▶ Work order
From first line to last, retype the data exactly.

### Entries shown

/-- R21, R32: the banks whose tiers a write changes; an entry that repeats a tier is no change. -/
def movedBanks (before after : Settings) (keys : List SettingKey) : List BankId :=
  keys.filterMap fun k => match k with
    | .bankTier b => if after.banks.tiers[b] ≠ before.banks.tiers[b] then some b else none
    | _ => none

/-- R20: the hand-overs of a write, in the order of the last occurrences in the request; its bank entries go to the
Scheduler together (log entry 28). -/
def handOvers (before after : Settings) (keys : List SettingKey) : List Event :=
  (if keys.any SettingKey.ofTable then [.banksHandedOver (movedBanks before after keys)] else []) ++
    (keys.filter SettingKey.handedOn).map Event.handOver

/-- R20, R32: a WRITE_SETTINGS that passed its tests: the entries, the settings CRC, the bank table at once, and the
hand-overs that wait. -/
def Controller.takeWrite (c : Controller) (g : Group) (entries : List SettingEntry) : Eff :=
  let used := lastOccurrences entries
  let after := c.store.settings.writeAll g used
  let stored := { c with store := ({ c.store with settings := after }).sealed }
  ⟨(keysOf g used).foldl Controller.recordWrite stored, handOvers c.store.settings after (keysOf g used)⟩

/-- The answer body of a WRITE_SETTINGS: each entry of the request with the value now held, as carried (section 12.2;
log entry 12). -/
def writtenBody (g : Group) (s : Settings) (entries : List SettingEntry) : List Octet :=
  entries.flatMap fun e => octets 2 e.ident.toNat ++
    octets 4 (match keyFor g e.ident with | some k => (s.carried k).toNat | none => 0)

/-! ## The hand-over of bank entries to the Scheduler (R32, R67) -/

/-- R67, R66: the bank entries of a write are handed over: the removed banks leave the refill queue, and the queued
banks of changed tiers leave and then join again, each at the tail of its tier's part (log entry 28). A pending claim
for a bank that leaves is withdrawn (log entry 34). A start attempt follows a withdrawal, and a join in STOPPED. -/
def Controller.takeBanks (c : Controller) (moved : List BankId) : Eff :=
  let rejoin := moved.filter fun b => c.configured b && c.sched.queue.contains b
  let leaves := fun b => !c.configured b || rejoin.contains b
  let queue := rejoin.foldl (fun q b => joinQueue (fun u => (c.bank u).tier) b q)
    (c.sched.queue.filter fun b => !leaves b)
  let d := c.updSched fun s => { s with queue := queue }
  if d.sched.claimPending.any leaves then
    ⟨d.withdrawClaim.updSched fun s => { s with state := .stopped }, [.startAttempt]⟩
  else ⟨d, if d.sched.state = .stopped ∧ rejoin ≠ [] then [.startAttempt] else []⟩

/-! ## The clock (R24, R25) -/

/-- R24: the station clock advances by one second. -/
def Store.second (s : Store) : Store := { s with clock := s.clock + 1 }

/-- R25: the clock takes a value and the clock-set flag is set. -/
def Store.setClock (s : Store) (v : BitVec 32) : Store := { s with clock := v, clockSet := true }

end Sys2Proof.Machine
end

######

▶ Answer to this task
/-- R21, R32: the banks whose tiers a write changes; an entry that repeats a tier is no change. -/
def movedBanks (before after : Settings) (keys : List SettingKey) : List BankId :=
  keys.filterMap fun k => match k with
    | .bankTier b => if after.banks.tiers[b] ≠ before.banks.tiers[b] then some b else none
    | _ => none

/-- R20: the hand-overs of a write, in the order of the last occurrences in the request; its bank entries go to the
Scheduler together (log entry 28). -/
def handOvers (before after : Settings) (keys : List SettingKey) : List Event :=
  (if keys.any SettingKey.ofTable then [.banksHandedOver (movedBanks before after keys)] else []) ++
    (keys.filter SettingKey.handedOn).map Event.handOver

/-- R20, R32: a WRITE_SETTINGS that passed its tests: the entries, the settings CRC, the bank table at once, and the
hand-overs that wait. -/
def Controller.takeWrite (c : Controller) (g : Group) (entries : List SettingEntry) : Eff :=
  let used := lastOccurrences entries
  let after := c.store.settings.writeAll g used
  let stored := { c with store := ({ c.store with settings := after }).sealed }
  ⟨(keysOf g used).foldl Controller.recordWrite stored, handOvers c.store.settings after (keysOf g used)⟩

/-- The answer body of a WRITE_SETTINGS: each entry of the request with the value now held, as carried (section 12.2;
log entry 12). -/
def writtenBody (g : Group) (s : Settings) (entries : List SettingEntry) : List Octet :=
  entries.flatMap fun e => octets 2 e.ident.toNat ++
    octets 4 (match keyFor g e.ident with | some k => (s.carried k).toNat | none => 0)

/-! ## The hand-over of bank entries to the Scheduler (R32, R67) -/

/-- R67, R66: the bank entries of a write are handed over: the removed banks leave the refill queue, and the queued
banks of changed tiers leave and then join again, each at the tail of its tier's part (log entry 28). A pending claim
for a bank that leaves is withdrawn (log entry 34). A start attempt follows a withdrawal, and a join in STOPPED. -/
def Controller.takeBanks (c : Controller) (moved : List BankId) : Eff :=
  let rejoin := moved.filter fun b => c.configured b && c.sched.queue.contains b
  let leaves := fun b => !c.configured b || rejoin.contains b
  let queue := rejoin.foldl (fun q b => joinQueue (fun u => (c.bank u).tier) b q)
    (c.sched.queue.filter fun b => !leaves b)
  let d := c.updSched fun s => { s with queue := queue }
  if d.sched.claimPending.any leaves then
    ⟨d.withdrawClaim.updSched fun s => { s with state := .stopped }, [.startAttempt]⟩
  else ⟨d, if d.sched.state = .stopped ∧ rejoin ≠ [] then [.startAttempt] else []⟩

/-! ## The clock (R24, R25) -/

/-- R24: the station clock advances by one second. -/
def Store.second (s : Store) : Store := { s with clock := s.clock + 1 }

/-- R25: the clock takes a value and the clock-set flag is set. -/
def Store.setClock (s : Store) (v : BitVec 32) : Store := { s with clock := v, clockSet := true }

end Sys2Proof.Machine
end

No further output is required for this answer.